Tumor samples had been taken during the first surgical removal of the tumor (all but two in the department for Neurosurgery, Saarland University Medical Center in Homburg) and had been subsequently fixed in 4% buffered formaldehyde and embedded in paraffin for routine diagnostics. After the neuropathological diagnosis, we used the corresponding hematoxylin-/eosin-stained slide as reference to the 10-µm-thick FFPE sections for DNA preparation to choose tumor tissue parts without necrotic areas and isolated DNA using the QIAamp DNA Micro Kit (#56304, QIAGEN, Hilden, Germany) according to the manufacturer’s instructions. DNA yield and quality were determined using a NanoPhotometer® N60 (Implem GmBH, Munich, Germany). We admitted only patients with an astrocytic tumor grade III or IV that underwent the Stupp protocol [2], i.e., concomitant radiotherapy and temozolomide administration following surgery to our retrospective study. The study cohort includes 68 glioblastoma multiforme without proven IDH mutations, one glioblastoma with an R132C mutation and eleven anaplastic astrocytomas (grade III) with two having an IDH1 mutation (R132H and R132C) (see Additional file 1: Table S1). We determined the progression-free survival (PFS) by either neurological symptoms attributed to tumor remission or neuroimaging showing tumor recurrence. All relevant data regarding treatment and recrudescence were extracted from the patients’ records at the Saarland University Medical Center in Homburg (Saar), Germany. For subsequent analysis, we blinded all samples and kept only the mere necessary data such as progression-free survival (PFS), age at onset, gender and year of birth as shown in Additional file 1: Table S1 together with results for all applied methods. The project was approved by the ethics committee from the Aerztekammer des Saarlandes (No. 133/20).

Methylation-specific PCR (MSP) and Pyrosequencing

For MSP and pyrosequencing, we used 40 ng genomic DNA for bisulfite conversion using the EpiTect Fast Bisulfite Kit (#59824, QIAGEN, Hilden, Germany) according to manufacturer’s instructions. For each batch of samples, 20 ng of unmethylated human control DNA was also subjected to bisulfite conversion and the respective PCRs, in addition to bisulfite negative and positive bisulfite-treated controls (#59695 EpiTect PCR Control DNA Set, QIAGEN, Hilden) and non-template controls (Aqua bidest.).
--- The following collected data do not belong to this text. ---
-- ==== Sys2Proof/Machine/SwarmCommands.lean ====
section
/-! DEFINITION. Meanings: links, joining, timing marks, commands, events and lent banks of a swarm. -/
namespace Sys2Proof.Machine
open Sys2Proof

/-- A host write of a register that R279 guards. -/
def State.swarmConfig (s : State) (r : SwarmReg) (v : Dword) : State :=
  match r with
  | .ctrl => s.pageWrite .swarm 0 0x040 v 0
  | .ordinal => s.pageWrite .swarm 0 0x044 v 0
  | .epoch => s.pageWrite .swarm 0 0x048 v 0
  | .link p => s.pageWrite .link p.val 0x040 v 0

/-- A filtered change of QUEEN_N, while the part is not held in reset (R466). -/
def State.strapChange (s : State) (high : Bool) : State := if s.live then s.strap high else s

/-- LINK_TRAINED (R287). A port reaches block lock and lane deskew and begins sending HELLO. -/
def execLinkTrained (p : Fin 4) (s : State) : Host.Outcome State Fault Refusal :=
  .next (s.linkTrained p.val)

/-- LINK_DOWN (R283). A receiver declares its link down and retrains. -/
def execLinkDown (p : Fin 4) (s : State) : Host.Outcome State Fault Refusal :=
  .next ((s.linkDown p.val).settleRuns.settle)

/-- HELLO_SEND (R287). Every 100 µs, or on a change of values, a port sends HELLO. -/
def execHelloSend (p : Fin 4) (s : State) : Host.Outcome State Fault Refusal :=
  .next (s.helloSend p.val)

/-- HELLO_RX (R287). A HELLO is received and, on a DOWN end, judged against Table 9-4. -/
def execHelloRx (p : Fin 4) (hd : Head) (h : Hello) (s : State) : Host.Outcome State Fault Refusal :=
  .next ((s.helloRx p.val hd h).settleRuns.settle)

/-- JOIN_RX (R288). The queen receives a JOIN and accepts or refuses the ordinal. -/
def execJoinRx (p : Fin 4) (hd : Head) (ordinal : BitVec 11) (parent : BitVec 11) (s : State) : Host.Outcome State Fault Refusal :=
  .next (s.joinRx p.val hd ordinal parent)

/-- JOIN_REPLY_RX (R288). A JOIN_REPLY arrives and the link becomes JOINED or quarantined with cause ORDINAL. -/
def execJoinReplyRx (p : Fin 4) (hd : Head) (ordinal : BitVec 11) (ok : Bool) (engaged : Bool) (s : State) : Host.Outcome State Fault Refusal :=
  .next (s.joinReplyRx p.val hd ordinal ok engaged)

/-- WAGGLE_SEND (R292). Every 4.096 µs a parent sends a timing mark and WAGGLE on each JOINED downstream port. -/
def execWaggleSend (p : Fin 4) (f : DTime) (s : State) : Host.Outcome State Fault Refusal :=
  .next (s.waggleSend p.val f)

/-- MARK_SEND (R292). Every 4.096 µs a child sends a timing mark and MARK upstream. -/
def execMarkSend (p : Fin 4) (f : DTime) (s : State) : Host.Outcome State Fault Refusal :=
  .next (s.markSend p.val f)

/-- WAGGLE_RX (R293). A WAGGLE is received; delay, offset and error e are formed and the filtered error updated. -/
def execWaggleRx (p : Fin 4) (hd : Head) (a : DTime) (w : Waggle) (s : State) : Host.Outcome State Fault Refusal :=
  .next ((s.waggleRx p.val hd a w).settle)

/-- MARK_RX (R293). A parent receives a child's MARK and forms A_up. -/
def execMarkRx (p : Fin 4) (hd : Head) (a : DTime) (f : DTime) (s : State) : Host.Outcome State Fault Refusal :=
  .next (s.markRx p.val hd a f)

/-- ACQUISITION_STEP (R294). After 256 delay values and 16 waggles, a member steps DTIME once its regions have halted. -/
def execAcquisitionStep (s : State) : Host.Outcome State Fault Refusal :=
  .next (s.acquisitionStep)

/-- ALIGNED_REACHED (R294). The filtered error stays within ±16 su for 256 waggles and the member becomes ALIGNED. -/
def execAlignedReached (s : State) : Host.Outcome State Fault Refusal :=
  .next (s.alignedReached)

/-- ACK_RX (R285). An acknowledgement advances the sender's window of unacknowledged reliable frames. -/
def execAckRx (p : Fin 4) (hd : Head) (s : State) : Host.Outcome State Fault Refusal :=
  .next (s.receive p.val hd false false true id)

/-- ACK_SEND (R285). A receiver that has had no other frame to send within 100 ns of receiving a reliable frame sends an ACK frame. -/
def execAckSend (p : Fin 4) (s : State) : Host.Outcome State Fault Refusal :=
  .next (s.ackSend p.val)

/-- RETRY_TIMEOUT (R285). A reliable frame unacknowledged after R_t + 300 ns is resent with all after it. -/
def execRetryTimeout (p : Fin 4) (s : State) : Host.Outcome State Fault Refusal :=
  .next (s.resend p.val)

/-- RETRY_EXHAUSTED (R285). The oldest unacknowledged frame waits R_t + 2 µs and the link is declared down. -/
def execRetryExhausted (p : Fin 4) (s : State) : Host.Outcome State Fault Refusal :=
  .next ((s.retryExhausted p.val).settleRuns.settle)

/-- TRIGGER_FRAME_RX (R303). A TRIGGER frame is forwarded cut-through, deduplicated and delivered to trigger words and latches. -/
def execTriggerFrameRx (p : Fin 4) (hd : Head) (t : SwarmTrigger) (s : State) : Host.Outcome State Fault Refusal :=
  .next ((s.triggerRx p.val hd t).settle)

/-- COMMAND_FRAME_RX (R298). A member carries out a swarm command in its own state, or resends a stored reply for a repeat. -/
def execCommandFrameRx (p : Fin 4) (hd : Head) (c : SwarmCmd) (s : State) : Host.Outcome State Fault Refusal :=
  .next ((s.commandRx p.val hd c).settle)

/-- REPLY_FRAME_RX (R298). A part aggregates a downstream REPLY and sends its own when complete. -/
def execReplyFrameRx (p : Fin 4) (hd : Head) (r : SwarmReply) (s : State) : Host.Outcome State Fault Refusal :=
  .next ((s.replyRx p.val hd r).settle)

/-- CMD_TIMEOUT (R299). A forwarded command's port timer reaches CMD_TO and the subtree counts as timed out. -/
def execCmdTimeout (p : Fin 4) (s : State) : Host.Outcome State Fault Refusal :=
  .next ((s.cmdTimeout p.val).settle)

/-- EVENT_FRAME_RX (R308). A swarm EVENT is forwarded, deduplicated and journalled as a swarm event record. -/
def execEventFrameRx (p : Fin 4) (hd : Head) (e : SwarmEvent) (s : State) : Host.Outcome State Fault Refusal :=
  .next ((s.eventRx p.val hd e).settleRuns.settle)

/-- LENT_ENTER_RX (R313). A lender receives LENT_ENTER and answers LENT_GRANT or a refusal. -/
def execLentEnterRx (p : Fin 4) (hd : Head) (bank : BitVec 8) (fill : BitVec 16) (s : State) : Host.Outcome State Fault Refusal :=
  .next (s.lentEnterRx p.val hd bank fill)

/-- LENT_GRANT_RX (R313). A borrower receives the grant or refusal for a lent bank. -/
def execLentGrantRx (p : Fin 4) (hd : Head) (bank : BitVec 8) (ok : Bool) (s : State) : Host.Outcome State Fault Refusal :=
  .next (s.lentGrantRx p.val hd bank ok)

/-- LENT_RETRY (R313). A refused borrower asks again every 1 µs. -/
def execLentRetry (n : Fin 8) (s : State) : Host.Outcome State Fault Refusal :=
  .next (s.lentRetry n.val)

/-- LENT_LINE_RX (R314). A lender writes a received line into a lent bank, or freezes the port on a violation. -/
def execLentLineRx (p : Fin 4) (hd : Head) (bank : BitVec 8) (line : BitVec 14) (r0 : Rec) (r1 : Rec) (s : State) : Host.Outcome State Fault Refusal :=
  .next (s.lentLineRx p.val hd bank line r0 r1)

/-- SWARM_CONFIG_WRITE (R279). A guarded write of SWARM.CTRL, ORDINAL, EPOCH or LINK.CTRL.ROLE is accepted or discarded with BUSY_REJECT. -/
def execSwarmConfigWrite (r : SwarmReg) (v : Dword) (s : State) : Host.Outcome State Fault Refusal :=
  .next ((s.hostAccess fun s => s.swarmConfig r v).settleRuns.settle)

/-- LINK_RETRAIN (R316). A guarded write of LINK.CTRL.RETRAIN takes the link down and retrains it. -/
def execLinkRetrain (p : Fin 4) (v : Dword) (s : State) : Host.Outcome State Fault Refusal :=
  .next ((s.hostAccess fun s => s.pageWrite .link p.val 0x040 (v ||| 8) 0).settleRuns.settle)

/-- QUEEN_STRAP_CHANGE (R466). A filtered change of QUEEN_N changes the role once R279's conditions hold. -/
def execQueenStrapChange (high : Bool) (s : State) : Host.Outcome State Fault Refusal :=
  .next (s.strapChange high)

end Sys2Proof.Machine
end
To detect methylated and unmethylated bisulfite-converted DNA, we used two different primer sets. The first set, published by Esteller et al. (2000), amplifies an unmethylated fragment of 93 bp (primer sequences forward 5'-TTTGTGTTTTGATGTTTGTAGGTTTTTGT-3' and reverse 5'-AACTCCACACTCTTCCAAAAACAAAACA-3') and a methylated fragment of 89 bp (forward 5'-TTTCGACGTTCGTAGGTTTTCGC-3' and reverse 5´-GCACTCTTCCGAAAACGAAACG-3') [18]. The second set, published by Felsberg et al. (2009), amplifies an unmethylated fragment of 129 bp (primer sequences forward 5′-TGTGTTTTAGAATGTTTTGTGTTTTGAT-3′ and reverse 5′-CTACCACCATCCCAAAAAAAAACTCCA-3′) and a methylated fragment of 120 bp (primer sequences forward 5′-GTTTTTAGAACGTTTTGCGTTTCGAC-3′ and reverse 5′-CACCGTCCCGAAAAAAAACTCCG-3′) [19]. Our proposed MSP primer pair amplifies an unmethylated/methylated fragment of 126 bp (primer sequences forward 5′-GGTGC/TGTATC/TGTTTGC/TGATTTG-3′ and reverse 5′-CACCCG/AACG/AACG/AAAATAAAAAC-3′) using GoTaq Hot Start Green Master Mix (Promega) and 10 pmol of each primer in a 25 µl reaction. After an initial denaturation at 95° C for 2 min, 35 cycles of 95° C 45 s, 57° C 45 s and 72° C 30 s were applied with a final extension at 72° C for 5 min. The resulting PCR products were visualized with the LONZA FlashGel system using 2.2% gels (Flash Gel™ DNA cassettes, #57032, Biozym Scientific GmbH, Germany), a Flash Gel™ DNA marker (50–1.5 kb #57033) with the included camera for documentation. MSP results for the individual cases are documented in Additional file 1: Table S1 (0 = unmethylated; 1 = methylated).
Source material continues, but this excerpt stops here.